Он пальцами приподнял мне подбородок, заставляя поднять голову и посмотреть в его глаза. И я посмотрела. И увидела то, что нельзя ни с чем спутать. Нежность и теплота плескались в его темно-карих глазах, окропленных по кайме золотом. Его лицо приблизилось к моему, и мои губы оказались у него в плену. Я закрыла глаза. А действительно ли мне хотелось домой? В пустую холодную кровать, где тебя никто не ждет, в дом, где ты никому не нужна, не считая родительницы. Неужели мне хочется променять руки мужчины, что сейчас меня обнимают, на пустоту? И голос сердца прокричал, что нет. Не хочу.

Глава 18

Шейх быстрым шагом преодолевал расстояние от зала совещаний до покоев игбал. Не замедляя шага, спешил. Предчувствия, или даже нет, инстинкт подсказывал, что он должен находиться сейчас рядом с Хельгой. Зверь внутри него бушевал, но он его подавлял с самого утра, когда обнаружил, что кровать пуста. Вспоминая прошедшую ночь, понимал, что больше ее не отпустит. Ни он, ни минотавр. Нашел он ту единственную нимфу, что приносила ему покой, не только ему, но и зверю, что до этого изжирал его душу, заставляя превращаться в монстра. Но вот почему эта маленькая нимфа так на него действует? Хотя первая встреча не принесла ему никаких подобных ощущений, какие испытывает он сейчас. Еще поворот, и вот она, дверь покоев его умершей жены.

Шаг…

Второй…

Третий…

И его взгляду открывается картина, от которой все внутри застывает. Сердце, которого он не чувствовал раньше, останавливает свой ход, и ему трудно дышать. Взгляд заволакивает черная пелена, и зверь рвется наружу, ведь его диада22 находится в опасности. На кровати игбал восседала Халиса и, держа девушку за волосы, впивалась в ее губы. Она настолько была увлечена процессам, что ее сознание было ничем не защищено. Волны ревности и злости, что исходили от Халисы, словно живой туман, расползались по комнате. Хамас вступил на ее территорию, на ту, которую она оголила, забывшись в своем неистовстве. И Шейх воспользовался этим. Вихри в зрачках мужчины набирали обороты, пробиваясь сквозь сплошную тьму в голову к Халисе.

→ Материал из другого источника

-- ==== Sys2Proof/Machine/State.lean ====
section
/-!
DEFINITION. The state of the FY8640: every register, object, memory, queue, lease, key and line the spec gives the device,
as plain data, the queue of waiting commands, and the state right after a power-on reset.  The values of register fields
(`regs`) and of Almanac objects (`objs`) are the rows of Regs.lean and Objs.lean; the structures below hold what lies
behind them.  A table of like things is an `SMap` from its number to its contents, an unlisted number reading as the
contents after reset.
-/
namespace Sys2Proof.Machine

/-! ## Bins (spec/05) -/

/-- One entry of a bank's repair map (R105): the spare is in use, it was mapped in the field, and the logical row. -/
structure RmapEntry where
  used : Bool
  field : Bool
  row : Nat
deriving DecidableEq, Repr

/-- One entry of a Bin's correctable-row table (R106). -/
structure CeRow where
  bank : Nat
  row : Nat
  count : Nat
deriving DecidableEq, Repr

/-- A slot map (R88): SLOTEN and the two SLOTMAP words. -/
structure SlotMap where
  en : Nat
  map0 : Nat
  map1 : Nat
deriving DecidableEq, Repr

/-- The eight Bins. -/
structure BinGroup where
  /-- Contents, keyed `bin * 2^25 + offset`; an unlisted byte is 0, as R95 zeroes every row. -/
  mem : SMap Byte
  /-- The stored seal of a grain, as its difference from the seal of the data; keyed `bin * 2^17 + grain`. -/
  sealX : SMap Word
  /-- The poison bit of a grain (R93), keyed as `sealX`. -/
  poison : SMap Bool
  /-- The repair map (R105), keyed `bin * 768 + bank * 16 + spare`. -/
  rmap : SMap RmapEntry
  /-- The repair-map copy of PD00 retention memory (R105), keyed as `rmap`. -/
  rmapCopy : SMap RmapEntry
  /-- The copy of R105 is valid. -/
  copyValid : Bool
  /-- The correctable-row table of each Bin, at most 32 rows. -/
  ceRows : SMap (List CeRow)
  /-- The next logical row of the patrol of each Bin (R96). -/
  patrol : SMap Nat
  /-- The slot map in force in each Bin, where it differs from the written one (R88). -/
  slotNow : SMap SlotMap
  /-- The corrected words that wait to be written back (R92), as bin and grain. -/
  writeBacks : List (Nat × Nat)
  /-- Rows that an uncorrectable error has made due for a repair, as Bin, bank and row (R106). -/
  due : List (Nat × Nat × Nat)
  /-- The repair records of the boot flash, as the entries they give, keyed as `rmap` (R105). -/
  records : SMap RmapEntry
deriving DecidableEq, Repr

/-! ## The Unified Range (spec/06) -/

/-- The state of a Granary frame (R113). -/
inductive FrameState where
  | invalid | clean | dirty | filling | writeback | quarantined | out
deriving DecidableEq, Repr

/-- One entry of the Granary directory (R113). -/
structure DirEntry where
  page : Nat
  state : FrameState
  pin : Bool
  acc : Nat
deriving DecidableEq, Repr

/-- One page-state entry (R120). -/
structure PageState where
  q : Bool
  sheaf : Bool
  form : Bool
  len : Nat
deriving DecidableEq, Repr

/-- One way of the candidate table (R117): its page, none before the first, and its count. -/
structure Cand where
  page : Option Nat
  count : Nat
deriving DecidableEq, Repr

/-- A page fill in progress (R117, R119): into a frame, with the deadline of what triggered it and the DRAM port of R137, pinned when it
ends or not, and written while it was under way or not (R115). -/
structure Fill where
  page : Nat
  frame : Nat
  deadline : Option Nat
  port : Nat
  pin : Bool
  written : Bool
deriving DecidableEq, Repr

/-- A write-back in progress (R119): the frame, its page, the deadline it takes, and the fill that waits for the frame. -/
structure WriteBack where
  frame : Nat
  page : Nat
  deadline : Option Nat
  fill : Option Fill
deriving DecidableEq, Repr

/-- The Unified Range and the Granary. -/
structure UrGroup where
  /-- Page homes in DRAM as stored, raw or in the Sheaf form, keyed by Unified Range offset (R111, R121). -/
  home : SMap Byte
  /-- The seal carve-out (R111, R127): the seal of a grain of a page home, as its difference from the seal of the grain's data, keyed by
  Unified Range grain. -/
  sealX : SMap Word
  /-- Granary frames, keyed `frame * 4096 + byte` (R112), and the seals of their side-band (R127), keyed `frame * 16 + grain`. -/
  frame : SMap Byte
  frameSealX : SMap Word
  /-- The Granary directory, keyed by frame (R113). -/
  dir : SMap DirEntry
  /-- The page-state table, keyed by page (R120). -/
  pstate : SMap PageState
  /-- The candidate table, keyed `set * 4 + way` (R117). -/
  cand : SMap Cand
  /-- Fills in progress, earliest deadline first (R119). -/
  fills : List Fill
  /-- Write-backs in progress (R119). -/
  writeBacks : List WriteBack
  /-- The request of UR_PIN in progress (R116, R130): the pages that it has taken, and the RESULT that it ends with. -/
  pinning : Option (List Nat × Nat)
  /-- What DRAM has delivered to the tier requests of each partition: when, and the stored bytes (R125). -/
  delivered : SMap (List (Nat × Nat))
  /-- Evictions of unpinned frames since the last governor period (R392). -/
  evictions : Nat
  /-- The DRAM capacity in GiB, which the board fixes. -/
  dramGiB : Nat
deriving DecidableEq, Repr

/-! ## The DRAM controller (spec/07) -/

/-- A request at the DRAM controller (R138): its port, its starting level, when it arrived, the DRAM offset of its first grain, where that
lands (R134), the channels of that grain's seal and of the page's page-state entry (R135), and the level that it has at least. -/
structure McReq where
  port : Nat
  write : Bool
  l0 : Nat
  arrival : Nat
  off : Nat
  channel : Nat
  rank : Nat
  bank : Nat
  row : Nat
  column : Nat
  sealChannel : Nat
  stateChannel : Nat
  floor : Nat
deriving DecidableEq, Repr

/-- One entry of an activate-count table (R141): its row, none while it is clear, and its count. -/
structure ActEntry where
  row : Option Nat
  count : Nat
deriving DecidableEq, Repr

/-- The DRAM controller. -/
structure McGroup where
  /-- The queue of each channel, oldest first (R139). -/
  queue : SMap (List McReq)
  /-- Requests that find no entry they may use, oldest first. -/
  held : List McReq
  /-- The bus of a channel is turned to writes (R139). -/
  turned : SMap Bool
  /-- The open row of a bank, plus one, keyed `channel * 32 + rank * 16 + bank`. -/
  opened : SMap Nat
  /-- Row hits of a channel in a row that have passed an older request of the same level. -/
  passed : SMap Nat
  /-- The activate-count table of a bank, keyed as `opened`. -/
  act : SMap (List ActEntry)
  /-- Rows whose neighbour refresh is queued, of each bank, keyed as `opened` (R141). -/
  near : SMap (List Nat)
  /-- The rolling activate counters of the device and the RFM commands issued, keyed as `opened` (R142), and the threshold that the device
  states, 0 for a device that does not advertise refresh management. -/
  rolling : SMap Nat
  rfms : SMap Nat
  rfmLimit : Nat
  /-- Per-bank refreshes that a bank has postponed, or pulled in where it is negative, keyed as `opened` (R140). -/
  owed : SMap Int
  /-- The refresh multiplier that each channel's MR4 reported. -/
  mr4 : SMap Nat
  /-- Delay updates of a channel that wait, as the time since when, plus one (R144). -/
  update : SMap Nat
  /-- The quads that have been trained, and the channels that were retrained at a lower rate, as masks (R143). -/
  trained : Nat
  retried : Nat
  /-- The training values are held in PD00 retention memory (R145), and the code of the data rate that they are for. -/
  kept : Bool
  keptRate : Nat
  /-- The time of the last request, and whether the memory is in power-down (R145). -/
  lastReq : Nat
  powerDown : Bool
  /-- Ranks of each channel, which the board fixes. -/
  ranks : Nat
deriving DecidableEq, Repr

/-! ## Hearths (spec/04) -/

/-- The kinds of lease (R68); a pair is the compensated STATE lease of R70. -/
inductive LeaseKind where
  | work | state | pair
deriving DecidableEq, Repr

/-- Where the plane of a lease is (R68, R75). -/
inductive LeasePhase where
  | resident | parked | movingOut | movingIn
deriving DecidableEq, Repr

/-- A lease (R68): on hearth `hearth` of core `core`, and on the same hearth of each of the `width` members of a furrow
(R71); a pair also holds the next hearth (R70). -/
structure Lease where
  kind : LeaseKind
  core : Nat
  width : Nat
  hearth : Nat
  gen : Nat
  part : Nat
  /-- The first of the spill slots that hold its planes when it is parked. -/
  slot : Nat
  pinned : Bool
  phase : LeasePhase
  dirty : Bool
  /-- The handle of the stream record that holds it; 0 for a WORK lease. -/
  owner : Nat
  /-- A release that waits for the end of a swap (R79). -/
  releasing : Bool
  /-- The members of the set whose planes have moved, in a swap in progress, as a mask (R71). -/
  moved : Nat
deriving DecidableEq, Repr

/-- The hearths of the eight cores, and what their arrays have added. -/
structure HearthGroup where
  /-- The planes, keyed `(core * 4 + hearth) * 4096 + row * 64 + column`. -/
  plane : SMap Word
  /-- The generation counter of hearth `core * 4 + hearth` (R72). -/
  gen : SMap Nat
  /-- The live leases, in the order of their grants. -/
  leases : List Lease
  /-- The spill slots of each partition, keyed `(part * 2^20 + slot) * 4096 + row * 64 + column` (R75). -/
  spill : SMap Word
  /-- Spill slots whose contents are lost with their Granary quarter (R82, R129), keyed `part * 2^20 + slot`. -/
  spillLost : SMap Bool
  /-- PE-products that the array of each core has added since reset, the source of TC_PERF1 (R48). -/
  products : SMap Nat
deriving DecidableEq, Repr

/-! ## Jobs and the Rota (spec/11) -/

/-- The fields of a job descriptor (R219). -/
structure JobDesc where
  tract : Nat
  fallback : Nat
  part : Nat
  cls : Nat
  core : Nat
  cookie : Nat
  deadline : Nat
  append : Nat
  ledger : Nat
  inH : Nat
  outH : Nat
  keyslot : Nat
  args : List Byte
  /-- Every reserved field is zero. -/
  clean : Bool
deriving DecidableEq, Repr

/-- The fields of a tract-table entry (R215). -/
structure Tract where
  entry : Nat
  argbase : Nat
  stbase : Nat
  stcount : Nat
  optbase : Nat
  fwidth : Nat
  world : Nat
  pinpage : Nat
  pincount : Nat
deriving DecidableEq, Repr

/-- A job that the Rota has dispatched: its descriptor's place, what serves it, and how far it has come. -/
structure Job where
  ring : Nat
  index : Nat
  part : Nat
  /-- The wheel slot that serves it, or none for a guarded copy. -/
  slot : Option Nat
  /-- The guarded network and the copy, 0 for A and 1 for B. -/
  net : Option (Nat × Nat)
  /-- The core, or the lead of the furrow. -/
  core : Nat
  desc : JobDesc
  tract : Tract
  fbTract : Option Tract
  submit : Nat
  release : Nat
  /-- STAGE_END and RESERVE of the stile last passed, in microseconds; none before the first (R124). -/
  stage : Option (Nat × Nat)
  /-- A switch to the fallback has been decided and waits for the commands in flight (R126). -/
  switching : Bool
  /-- The job runs on its fallback tract (R126). -/
  degraded : Bool
  late : Bool
  preempted : Bool
  progress : Nat
  /-- The Bin offset of the next command. -/
  fetch : Nat
  /-- The time of its last dispatch or resume (R225). -/
  since : Nat
  /-- The time of its last stile, for STILE_GAP_MAX (R217). -/
  lastStile : Nat
  /-- The ready time of its last record on its OUT ring (R13, R222). -/
  lastReady : Option Nat
  /-- The pages pinned for the job (R116). -/
  pins : List Nat
  /-- The records the job has published on its OUT ring, and whether one of them carries LATE (R13, R222). -/
  records : Nat
  recordLate : Bool
deriving DecidableEq, Repr

/-- What a save holds (R227, R228): the live hearths of the members, and the live grains. -/
structure SaveArea where
  planes : SMap Word
  hearths : List (Nat × Nat)
  bytes : SMap Byte
  grains : List (Nat × Nat)
  /-- A saved grain carries a seal that does not match, or poison: its restore will fail (R228). -/
  bad : Bool
deriving DecidableEq, Repr

/-- A suspended job with its save area (R227). -/
structure Suspended where
  job : Job
  save : SaveArea
deriving DecidableEq, Repr

/-- The kinds of tract command (R29), one for each CLASS and SUBOP of the operation table. -/
inductive TcOp where
  | gemmN | gemmK | gemmT | convDense | convDiag | attnFwd | attnBwd | scanDiag | scanMat | scanStep
  | vecCopy | vecAdd | vecMul | vecFma | vecMax | vecMin | vecExp | vecLog | vecRecip | vecSigmoid | vecTanh | vecSilu
  | vecGelu | vecSum | vecMaxD0 | vecRequant | poolMax | poolAvg | dmaIn | dmaOut | dmaBin | dmaGate | waitTally
  | scaleAbsMax | scaleLoad | scaleAdapt | spillOut | spillIn | stile | reserved
deriving DecidableEq, Repr

/-- A command at issue, or behind one that waits at issue. -/
structure Issue where
  op : TcOp
  cmd : TcCmd
  obs : List Obs
deriving DecidableEq, Repr

/-- A command in flight on one core (R30, R31): the grain ranges it reads and writes (first grain and count), the hearths
it uses as a mask, the DMA descriptors it holds, and the deadline of its tier request. -/
structure InFlight where
  tag : Nat
  op : TcOp
  reads : List (Nat × Nat)
  writes : List (Nat × Nat)
  hearths : Nat
  dma : Nat
  deadline : Option Nat
  /-- Issued as a furrow command by the lead. -/
  fur : Bool
  /-- The Bins of other cores that it reads through REMOTE or copies into (R95). -/
  remote : List Nat
  /-- The stored bytes of its tier requests, and those of them that DRAM delivers (R125). -/
  bytes : Nat
  dram : Nat
deriving DecidableEq, Repr

/-- What a core waits for (R48). -/
inductive Wait where
  | none | scoreboard | tally | dma
deriving DecidableEq, Repr

/-- How a job ends (R221): a status of R222 or none of its own, the detail code and its argument and data. -/
structure Ending where
  status : Nat
  detail : Nat
  darg : Nat
  data : Nat
  /-- The end of a guarded copy that R307 counts as a disagreement: a watchdog fault, or a data fault in its own Bin. -/
  counts : Bool
deriving DecidableEq, Repr

/-- One tensor core. -/
structure Core where
  job : Option Job
  /-- The commands of the job that have not issued, in tract order; the first waits at issue. -/
  queue : List Issue
  inflight : List InFlight
  wait : Wait
  /-- The end of a WAIT_TALLY's timeout, and its tally (R102). -/
  tallyWait : Option (Nat × Nat)
  /-- When the switch in progress began (R228), for SWITCH_MAX. -/
  switchAt : Nat
  /-- The self-test segment that runs (R234). -/
  selftest : Option Nat
  /-- A switch is in progress (R228): 1 the save, 2 the restore. -/
  switching : Nat
  /-- The job that comes in when the save ends. -/
  incoming : Option Job
  /-- The job whose save is in progress. -/
  outgoing : Option Suspended
  /-- The running job has ended with this status and these details; its record waits for the commands in flight (R46,
  R221). -/
  ending : Option Ending
  /-- The job ends at its next stile, not to be resumed (R213). -/
  lastStileDue : Bool
deriving DecidableEq, Repr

Первое, что увидел Хамас, это насколько черно было в ее душе, можно было утонуть в этой жиже, что затягивала любого внутрь своими длинными крючковатыми щупальцами. Шейх видел, как плечи Халисы напряглись, а пальцы отпустили жертву. Она медленно обернулась, и на ее лице застыла каменная маска, которая несла в себе страх, наполненный отчаянием. Слабая попытка укрыться, спрятаться от Шейха была бесполезна. Он поймал ее взгляд, и она пропала. Ее тело дернулось в судорогах, а в его голове понеслись картинки, которые сливались одна с другой, превращались в поток воспоминаний, и Хамаса там было мало. Арман. Везде Арман.